Apprehension crept up on me. Why were we going in on this crazy operation? Because my first loyalty was to the Regiment, I’d far rather have been in on the plan to rescue Peter Black. Maybe we should have devoted all our resources to that. Then again, I thought, even if we’d turned around at Santa Rosa and headed back north, so that we could go in to storm the boat in harbour at Cartagena, the narcos would probably have topped their captive before we could reach him. Better leave things there to the SEALs or the Boat Troop. Meanwhile, down here in the jungle… I had no strong feelings about the DA. I didn’t care too much about what happened to him. But Luisa was a different matter. The idea of a beautiful, intelligent woman getting roughly handled, maybe raped or killed, through no fault of her own, was difficult to live with. Maybe it sounds sexist, but for me at any rate she was the main reason for going in.

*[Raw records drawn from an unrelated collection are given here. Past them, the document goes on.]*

-- ==== Sys2Proof/Laws/Blocks.lean ====
section
/-! SUPPORT. Blocks of 8 bytes: the lengths the cipher and the framer keep, what the codec functions do block by block, and
runs of several engine steps. -/

namespace Sys2Proof.Machine

open Sys2Proof

/-! ### Lengths -/

@[simp] theorem bytesBE32_length (w : Word) : (bytesBE32 w).length = 4 := rfl
@[simp] theorem blockBytes_length (y z : Word) : (blockBytes y z).length = 8 := rfl
@[simp] theorem encryptBlock_length (b : List Byte) (k : Key) (r : Word) : (encryptBlock b k r).length = 8 := rfl
@[simp] theorem decryptBlock_length (b : List Byte) (k : Key) (r : Word) : (decryptBlock b k r).length = 8 := rfl

theorem fill_pos (n : Nat) : 0 < fill n := by unfold fill; omega
theorem fill_le (n : Nat) : fill n ≤ 8 := by unfold fill; omega
theorem fill_add_mod (n : Nat) : (fill n + n) % 8 = 0 := by unfold fill; omega

@[simp] theorem header_length (n : Nat) : (header n).length = fill n := by
  have := fill_pos n
  simp only [header, List.length_cons, List.length_replicate]; omega

@[simp] theorem pad_length (p : List Byte) : (pad p).length = fill p.length + p.length := by simp [pad]

theorem fillMarker_eq (q : List Byte) : fillMarker q = (q.headD 0).toNat := by cases q <;> rfl

theorem fillMarker_append {a : List Byte} (b : List Byte) (h : a ≠ []) : fillMarker (a ++ b) = fillMarker a := by
  cases a with
  | nil => exact absurd rfl h
  | cons x xs => rfl

/-! ### Blocks -/

/-- A list of 8 bytes, byte by byte. -/
theorem eight_bytes {b : List Byte} (h : b.length = 8) :
    ∃ b0 b1 b2 b3 b4 b5 b6 b7, b = [b0, b1, b2, b3, b4, b5, b6, b7] := by
  match b, h with
  | [b0, b1, b2, b3, b4, b5, b6, b7], _ => exact ⟨b0, b1, b2, b3, b4, b5, b6, b7, rfl⟩

theorem chunks8_block {b : List Byte} (h : b.length = 8) (rest : List Byte) : chunks8 (b ++ rest) = b :: chunks8 rest := by
  obtain ⟨b0, b1, b2, b3, b4, b5, b6, b7, rfl⟩ := eight_bytes h
  rfl

theorem chunks8_short {q : List Byte} (h : q.length < 8) : chunks8 q = [] := by
  unfold chunks8
  split
  · simp at h; omega
  · rfl

/-- Induction over the blocks of a byte list: a block and the rest, or fewer than 8 bytes. -/
theorem blocks_induction {P : List Byte → Prop} (short : ∀ q, q.length < 8 → P q)
    (block : ∀ b rest, b.length = 8 → P rest → P (b ++ rest)) (q : List Byte) : P q := by
  have key : ∀ n (q : List Byte), q.length ≤ n → P q := by
    intro n
    induction n with
    | zero => intro q h; exact short q (by omega)
    | succ n ih =>
      intro q h
      by_cases h8 : q.length < 8
      · exact short q h8
      · rw [← List.take_append_drop 8 q]
        exact block _ _ (by simp; omega) (ih _ (by simp; omega))
  exact key _ q le_rfl

theorem encBlocks_short {q : List Byte} (h : q.length < 8) (k : Key) (r : Word) : encBlocks q k r = [] := by
  simp [encBlocks, chunks8_short h]

theorem encBlocks_block {b : List Byte} (h : b.length = 8) (rest : List Byte) (k : Key) (r : Word) :
    encBlocks (b ++ rest) k r = encryptBlock b k r ++ encBlocks rest k r := by
  simp [encBlocks, chunks8_block h]

theorem decBlocks_short {q : List Byte} (h : q.length < 8) (k : Key) (r : Word) : decBlocks q k r = [] := by
  simp [decBlocks, chunks8_short h]

theorem decBlocks_block {b : List Byte} (h : b.length = 8) (rest : List Byte) (k : Key) (r : Word) :
    decBlocks (b ++ rest) k r = decryptBlock b k r ++ decBlocks rest k r := by
  simp [decBlocks, chunks8_block h]

theorem encBlocks_length (q : List Byte) (k : Key) (r : Word) : (encBlocks q k r).length = q.length / 8 * 8 := by
  induction q using blocks_induction with
  | short q h => rw [encBlocks_short h]; simp; omega
  | block b rest h ih => rw [encBlocks_block h]; simp [ih, h]; omega

theorem decBlocks_length (q : List Byte) (k : Key) (r : Word) : (decBlocks q k r).length = q.length / 8 * 8 := by
  induction q using blocks_induction with
  | short q h => rw [decBlocks_short h]; simp; omega
  | block b rest h ih => rw [decBlocks_block h]; simp [ih, h]; omega

/-! ### The content of decrypted blocks (43 R184, R185) -/

theorem decContent_nil (first : Bool) : decContent first [] = [] := by cases first <;> rfl

theorem decContent_later (q : List Byte) : decContent false q = q := rfl

/-- A first block whose fill check fails has no content. -/
theorem decContent_bad {a : List Byte} (b : List Byte) (h : a.length = 8) (bad : fillMarker a > 8) :
    decContent true (a ++ b) = [] := by
  have ha : a ≠ [] := by rintro rfl; cases h
  simp [decContent, fillMarker_append b ha, bad]

/-- A first block whose fill check passes leaves the bytes after the marker and the pad bytes, and all later blocks. -/
theorem decContent_good {a : List Byte} (b : List Byte) (h : a.length = 8) (good : fillMarker a ≤ 8) :
    decContent true (a ++ b) = a.drop (fillMarker a) ++ b := by
  have ha : a ≠ [] := by rintro rfl; cases h
  have hg : ¬fillMarker a > 8 := by omega
  rw [decContent, if_pos rfl, if_neg (by simp [ha]), fillMarker_append b ha, if_neg hg,
    List.drop_append_of_le_length (by omega)]

/-! ### Runs of engine steps -/

theorem engineRun_succ {p : Params} {e e' : Engine} (k : Nat) (h : engineStep p e = some e') :
    engineRun p (k + 1) e = engineRun p k e' := by simp [engineRun, h]

theorem engineRun_one {p : Params} {e e' : Engine} (h : engineStep p e = some e') : engineRun p 1 e = some e' :=
  engineRun_succ 0 h

theorem engineRun_add {p : Params} (m n : Nat) {e e' : Engine} (h : engineRun p m e = some e') :
    engineRun p (m + n) e = engineRun p n e' := by
  induction m generalizing e with
  | zero => cases h; simp
  | succ m ih =>
    simp only [engineRun] at h
    split at h
    · rename_i e1 he
      rw [show m + 1 + n = (m + n) + 1 by omega, engineRun_succ _ he]; exact ih h
    · cases h

end Sys2Proof.Machine
end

The navigator and I had calculated that, cruising at 120 knots, we would reach the Cuemani in twenty-three minutes. Twenty-one minutes into the flight, the pilot began to lift up to gain a wider view of our surroundings. Already the light was going, and the forest beneath us had turned from grey-green to nearly black. Then suddenly ahead was the gleam of the river, across our line of approach.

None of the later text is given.